I snuck in one of Dràm Mòr’s Spring Releases in this earlier post, but now it’s finally time to review four other whiskies from the same outturn, including an Aberfeldy 2015, Benrinnes 2013, Tomintoul 2010 and Tamdhu 2016.
It’s not the most timely post, which I’ve been guilty of before. So much whisky to review, so little time! The Summer Release from Dràm Mòr just hit the shelves, and I’m still stuck in the past. Then again, many of these spring whiskies are still available, so I suppose my reviews aren’t without value. (Assuming you trust that I know what I’m talking about, which I’m not always even sure I do.)
As is often the case with whiskies from Dràm Mòr, all of the ones I’m reviewing today have been finished. The Aberfeldy spent most of its years in a second-refill bourbon cask, but was finished in a first-fill bourbon cask from Buffalo Trace for 9 months. According to founder Kenny Macdonald it needed this “little lift.”
Then there’s the Benrinnes, which spent an additional maturation period in a refill Palo Cortado sherry cask. Finally, the Tomintoul and Tamdhu were finished in first-fill Pedro Ximénez casks. However, it seems the Tomintoul finish was much shorter than the Tamdhu one.
Aberfeldy ‘Pitilie’ 2015 9 Years (54.8%, Dràm Mòr, C#247)
Nose: Hints of fresh butter, but mostly just a creamy vanilla attack. Toffee, custard, meringues, yellow cake. It’s all there. Also whiffs of honey and peach, but then some touches of pepper, nutmeg and cloves.
Taste: Very creamy. Caramel, butterscotch and vanilla notes, but slightly fruitier than I expected. Lots of (candied) banana – maybe even some citrus-y elements. Also powdered sugar and a pinch of white pepper.
Finish: Medium length. Hints of marshmallow, candy floss and dried grass.

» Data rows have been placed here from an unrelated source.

-- ==== Sys2Proof/Tests/Slice0.lean ====
section
/-! SUPPORT. Small tests, their expected results from spec/95_test_vectors.md (the row is named) or written out from the rule
named, and for every statement with hypotheses a concrete state and operands that meet them. -/

namespace Sys2Proof.Tests

open Sys2Proof.Machine

/-! ### Helpers -/

/-- The reference system after reset with bytes preloaded. -/
def withImage (image : List ImageByte) : State := preload image State.reset

/-- The next state of an outcome, `d` where there is none. -/
def nextOr (d : State) (r : Result) : State :=
  match r with
  | .next t => t
  | .fault _ => d
  | .refused _ => d

/-- The state after one enabled event. -/
def after (e : Event) (s : State) : State := nextOr s ((eventStep e s).getD (.next s))

/-- The state after `exec`. -/
def execd (i : Instr) (s : State) : State := nextOr s (exec i s)

/-- The program bytes at CPU address 0x8000, which is local address 0 of the ROM. -/
def romImage (a : Nat) (bytes : List Byte) : List ImageByte :=
  match bytes with
  | [] => []
  | v :: rest => (1, a, v) :: romImage (a + 1) rest

/-- The CPU about to dispatch at `pc`, with a byte list at 0x8000 and further bytes, and the span scheduled. -/
def readyAt (pc : Addr) (bytes : List Byte) (more : List ImageByte) : State :=
  readyToDispatch ((withImage (romImage 0 bytes ++ more)).mapCpu fun c => { c with pc := pc })

/-- One step of the machine. -/
def stepped (s : State) : State := nextOr s (step s)

/-- Rewrite `A`, `X` and `Y`. -/
def withRegs (a x y : Byte) (s : State) : State := s.mapCpu fun c => { c with a := a, x := x, y := y }

/-- Give the bus an owner. -/
def ownedBy (id : ComponentId) (s : State) : State := s.mapBus fun b => { b with owner := some id }

/-- Rewrite chip `k`. -/
def editChip (k : Nat) (f : Chip → Chip) (s : State) : State :=
  match s.chips[k]? with
  | some c => s.setChip k (f c)
  | none => s

/-- Drive the CPU's input pins. -/
def driven (rdy resb : Bool) (s : State) : State := s.mapCpu (Cpu.drive { rdy := some rdy, resb := some resb })

/-- A state with the CPU at a phase, its latches holding an instruction's bytes. -/
def atPhase (q : Seq) (op b1 b2 : Byte) (s : State) : State :=
  s.mapCpu fun c => { c with seq := q, op := op, b1 := b1, b2 := b2, ea := wordOfBytes b1 b2 }

/-! ### Ill-formed assemblies are refused (R7); an ill-formed instruction term does not exist -/

theorem test_reference_is_well_formed : Config.reference.wellFormed = true := by decide
theorem test_narrow_bus_refused : (Config.wellFormed { Config.reference with busWidth := 23 }) = false := by decide
theorem test_wide_bus_refused : (Config.wellFormed { Config.reference with busWidth := 256 }) = false := by decide
theorem test_no_chip_refused : (Config.wellFormed { Config.reference with chips := [], mappings := [] }) = false := by decide
theorem test_empty_chip_refused : (Config.wellFormed { Config.reference with chips := [⟨.ram, 0⟩, ⟨.rom, 1⟩] }) = false := by decide
theorem test_large_chip_refused : (Config.wellFormed { Config.reference with chips := [⟨.ram, 65537⟩, ⟨.rom, 1⟩] }) = false := by decide
theorem test_mapping_of_no_chip_refused : (Config.wellFormed { Config.reference with mappings := [⟨0, 1, 2⟩] }) = false := by decide
theorem test_zero_timeout_refused : (Config.wellFormed { Config.reference with busTimeout := 0 }) = false := by decide
theorem test_zero_poll_active_refused : (Config.wellFormed { Config.reference with pollActive := 0 }) = false := by decide
theorem test_zero_poll_idle_refused : (Config.wellFormed { Config.reference with pollIdle := 0 }) = false := by decide

/-! ### Decoding: each row's bits as spec/opcode_table.json writes its encoding -/

theorem test_decode_ldaImm : decode [0b10101001, 0b01000010] = .instr (.ldaImm 0x42) [] := by decide
theorem test_decode_ldxImm : decode [0b10100010, 0b11111110] = .instr (.ldxImm 0xFE) [] := by decide
theorem test_decode_ldyImm : decode [0b10100000, 0b00000111] = .instr (.ldyImm 0x07) [] := by decide
theorem test_decode_ldaAbs : decode [0b10101101, 0b00000001, 0b10000000] = .instr (.ldaAbs 0x8001) [] := by decide
theorem test_decode_ldxAbs : decode [0b10101110, 0b00000000, 0b01010000] = .instr (.ldxAbs 0x5000) [] := by decide
theorem test_decode_ldyAbs : decode [0b10101100, 0b00000001, 0b00000000] = .instr (.ldyAbs 0x0001) [] := by decide
theorem test_decode_staAbs : decode [0b10001101, 0b00000000, 0b00000010] = .instr (.staAbs 0x0200) [] := by decide
theorem test_decode_inx : decode [0b11101000] = .instr .inx [] := by decide
theorem test_decode_iny : decode [0b11001000] = .instr .iny [] := by decide
theorem test_decode_dex : decode [0b11001010] = .instr .dex [] := by decide
theorem test_decode_dey : decode [0b10001000] = .instr .dey [] := by decide
theorem test_decode_tax : decode [0b10101010] = .instr .tax [] := by decide
theorem test_decode_txa : decode [0b10001010] = .instr .txa [] := by decide
theorem test_decode_tay : decode [0b10101000] = .instr .tay [] := by decide
theorem test_decode_tya : decode [0b10011000] = .instr .tya [] := by decide
theorem test_decode_nop : decode [0b11101010] = .instr .nop [] := by decide
theorem test_decode_brk : decode [0b00000000] = .instr .brk [] := by decide
theorem test_decode_unimplemented : decode [0xFF, 0x00, 0x00] = .error (.unimplementedOpcode 0xFF) := by decide
theorem test_decode_missing_operand : decode [0xAD, 0x00] = .error (.missingOperand 0xAD) := by decide
theorem test_table_word_order : decodeTableWord 24 0x02008D = some (.staAbs 0x0200) := by decide
theorem test_table_word_without_operands : decodeTableWord 8 0xFFAD = some (.ldaAbs 0x0000) := by decide

/-! ### The host's placed word is fetched and run first after reset -/

theorem test_fetch_word_runs_lda : (stepped (State.reset.withFetchWord 16 0x42A9)).cpu.a = 0x42 := by decide
theorem test_fetch_word_wraps_the_pc : (stepped (State.reset.withFetchWord 24 0x02008D)).cpu.pc = 0x0002 := by decide

/-! ### Loads and stores (L2.6) -/

/-- LS1. -/
theorem test_lda_imm :
    let t := stepped (readyAt 0x8000 [0xA9, 0x42] [])
    (t.cpu.a, t.cpu.flags.n, t.cpu.flags.z, t.cpu.pc, t.cpu.seq) = (0x42, false, false, 0x8002, .waitLo) := by decide
/-- LS3. -/
theorem test_lda_imm_negative :
    let t := stepped (readyAt 0x8000 [0xA9, 0x80] [])
    (t.cpu.a, t.cpu.flags.n, t.cpu.flags.z) = (0x80, true, false) := by decide
/-- LS4. -/
theorem test_ldx_imm :
    let t := stepped (readyAt 0x8000 [0xA2, 0xFF] [])
    (t.cpu.x, t.cpu.flags.n, t.cpu.flags.z) = (0xFF, true, false) := by decide
/-- LS5. -/
theorem test_ldy_imm :
    let t := stepped (withRegs 0 0 0x12 (readyAt 0x8000 [0xA0, 0x00] []))
    (t.cpu.y, t.cpu.flags.n, t.cpu.flags.z) = (0x00, false, true) := by decide
/-- LS6: registers and flags. -/
theorem test_lda_abs :
    let t := stepped (readyAt 0x8000 [0xAD, 0x00, 0x02] [(0, 0x0200, 0x7F)])
    (t.cpu.a, t.cpu.flags.n, t.cpu.flags.z, t.cpu.pc, t.cpu.rwb) = (0x7F, false, false, 0x8003, true) := by decide
/-- LS6: the bus. -/
theorem test_lda_abs_bus :
    let t := stepped (readyAt 0x8000 [0xAD, 0x00, 0x02] [(0, 0x0200, 0x7F)])
    (addressView t.bus.pins, dataView t.bus.pins, t.bus.owner, t.diag) = (0x0200, 0x7F, none, []) := by decide
/-- LS8. -/
theorem test_ldx_abs_unmapped :
    let t := stepped (readyAt 0x8000 [0xAE, 0x00, 0x50] [])
    (t.cpu.x, t.cpu.flags.n, t.cpu.state, t.diag) =
      (0xFF, true, .running, [⟨.error, .unmapped 0x5000 .read⟩]) := by decide
/-- LS9. -/
theorem test_ldy_abs :
    let t := stepped (readyAt 0x8000 [0xAC, 0x01, 0x80] [])
    (t.cpu.y, t.cpu.flags.n, t.cpu.flags.z, t.cpu.pc) = (0x01, false, false, 0x8003) := by decide
/-- LS10. -/
theorem test_sta_abs :
    let t := stepped (withRegs 0x01 0 0 (readyAt 0x8000 [0x8D, 0x00, 0x02] []))
    (chipByte 0 0x0200 t, t.bus.pins, t.cpu.flags, t.cpu.rwb, t.cpu.pc) =
      (0x01, 0x010200, Flags.afterReset, true, 0x8003) := by decide
/-- LS13. -/
theorem test_sta_abs_times_out :
    let t := stepped (ownedBy .host (withRegs 0x01 0 0 (readyAt 0x8000 [0x8D, 0x00, 0x02] [])))
    (chipByte 0 0x0200 t, t.cpu.pc, t.cpu.rwb, t.diag) =
      (0x00, 0x8000, true, [⟨.warning, .busTimeout .cpu⟩]) := by decide
/-- LS12, by the CPU's own steps: `RWB` is low after `ABS_ADDR` (LS15), and the ROM is written. -/
theorem test_sta_abs_by_steps :
    let s0 := withRegs 0x33 0 0 (readyAt 0x8000 [0x8D, 0x00, 0x90] [])
    let s6 := after .cpu (after .cpu (after .cpu (after .cpu (after .cpu (after .cpu s0)))))
    let s9 := after .cpu (after .cpu (after .cpu s6))
    (s6.cpu.rwb, s6.cpu.seq, s9.cpu.rwb, chipByte 1 0x1000 s9, s9.cpu.seq) =
      (false, .absData, true, 0x33, .waitLo) := by decide

/-! ### Register operations (L2.7) -/

/-- RO2. -/
theorem test_inx_wraps :
    let t := stepped (withRegs 0 0xFF 0 (readyAt 0x8000 [0xE8] []))
    (t.cpu.x, t.cpu.flags.n, t.cpu.flags.z) = (0x00, false, true) := by decide
/-- RO3. -/
theorem test_inx_sign :
    let t := stepped (withRegs 0 0x7F 0 (readyAt 0x8000 [0xE8] []))
    (t.cpu.x, t.cpu.flags.n, t.cpu.flags.z) = (0x80, true, false) := by decide
/-- RO4. -/
theorem test_iny_wraps :
    let t := stepped (withRegs 0 0 0xFF (readyAt 0x8000 [0xC8] []))
    (t.cpu.y, t.cpu.flags.n, t.cpu.flags.z) = (0x00, false, true) := by decide
/-- RO5. -/
theorem test_dex_wraps :
    let t := stepped (withRegs 0 0x00 0 (readyAt 0x8000 [0xCA] []))
    (t.cpu.x, t.cpu.flags.n, t.cpu.flags.z) = (0xFF, true, false) := by decide
/-- RO8. -/
theorem test_dey_wraps :
    let t := stepped (withRegs 0 0 0x00 (readyAt 0x8000 [0x88] []))
    (t.cpu.y, t.cpu.flags.n, t.cpu.flags.z) = (0xFF, true, false) := by decide
/-- RO9. -/
theorem test_tax :
    let t := stepped (withRegs 0x00 0x33 0 (readyAt 0x8000 [0xAA] []))
    (t.cpu.x, t.cpu.a, t.cpu.flags.n, t.cpu.flags.z) = (0x00, 0x00, false, true) := by decide
/-- RO11. -/
theorem test_txa :
    let t := stepped (withRegs 0 0xFE 0 (readyAt 0x8000 [0x8A] []))
    (t.cpu.a, t.cpu.x, t.cpu.flags.n, t.cpu.flags.z) = (0xFE, 0xFE, true, false) := by decide
/-- RO12. -/
theorem test_tay :
    let t := stepped (withRegs 0x00 0 0x5A (readyAt 0x8000 [0xA8] []))
    (t.cpu.y, t.cpu.flags.z) = (0x00, true) := by decide
/-- RO13. -/
theorem test_tya :
    let t := stepped (withRegs 0 0 0x80 (readyAt 0x8000 [0x98] []))
    (t.cpu.a, t.cpu.flags.n) = (0x80, true) := by decide
/-- RO14 and SEQ13: only `PC` changes, and it wraps. -/
theorem test_nop_wraps_the_pc :
    let s := readyAt 0xFFFF [] [(1, 0x7FFF, 0xEA)]
    let t := stepped s
    (t.cpu.pc, t.cpu.a, t.cpu.flags, t.diag, t.chips) = (0x0000, s.cpu.a, s.cpu.flags, [], s.chips) := by decide
/-- RO15. -/
theorem test_brk :
    let s := readyAt 0x8000 [0x00] []
    let t := stepped s
    (t.cpu.state, t.cpu.pc, t.cpu.flags, t.cpu.sp, t.diag, t.chips) =
      (.halted, 0x8001, Flags.afterReset, s.cpu.sp, [], s.chips) := by decide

Benrinnes 2013 10 Years (54.3%, Dràm Mòr, C#9006063)
Nose: First impression is of caramel-glazed apples, plenty of toffee and just a tinge of ripe berries. There’s a whisper of miso paste too, as well hazelnuts, orange zest and a sniff of tobacco.
Taste: Proper creamy mouthfeel. Notes of caramel, sweet pastry and fudge are prominent, but also bitter orange peel, some gentle spices and a whisper of strawberries. Finally a sliver of char and some fruity hops.
Finish: Medium length. Soft spices and gentle fruits.
Tomintoul 2010 13 Years (56.1%, Dràm Mòr, C#900142)
Nose: Hints of dried fruits, such as sultanas and figs. Then some herbacious notes too (eucalyptus), and a tinge of leather accompanied by furniture polish and chocolate-covered coffee beans. Also a sliver of sandalwood.
Taste: A good amount of nutmeg, cloves and cardamom. It’s quite nutty at times, but there’s also sweetness lingering in the background. Think Demerara sugar, maybe some milk chocolate. Then an underlying tartness combined with an assortment of berries and some oak-y astringency.
Finish: Medium. Slightly tannic. Some oak char. And herbs as well as roots.
Tamdhu ‘Duich’ 2016 8 Years (57.2%, Dràm Mòr, C#30369)
Nose: An interesting acidity to kick things off. Hints of pomegranate, raspberry and copper. I would say the cask rather dominates the spirit. Touches of orange marmalade also, but then a whiff of cured lemons, honeycomb and minty herbs.
Taste: Sweeter and more PX-like, in a sense. Plenty of oak char, some burnt toast too. But also raisins, figs, and plums. Finally chocolate-y notes, blueberries and leather.
Finish: Medium length. Hints of cassis. Lingering oak spices.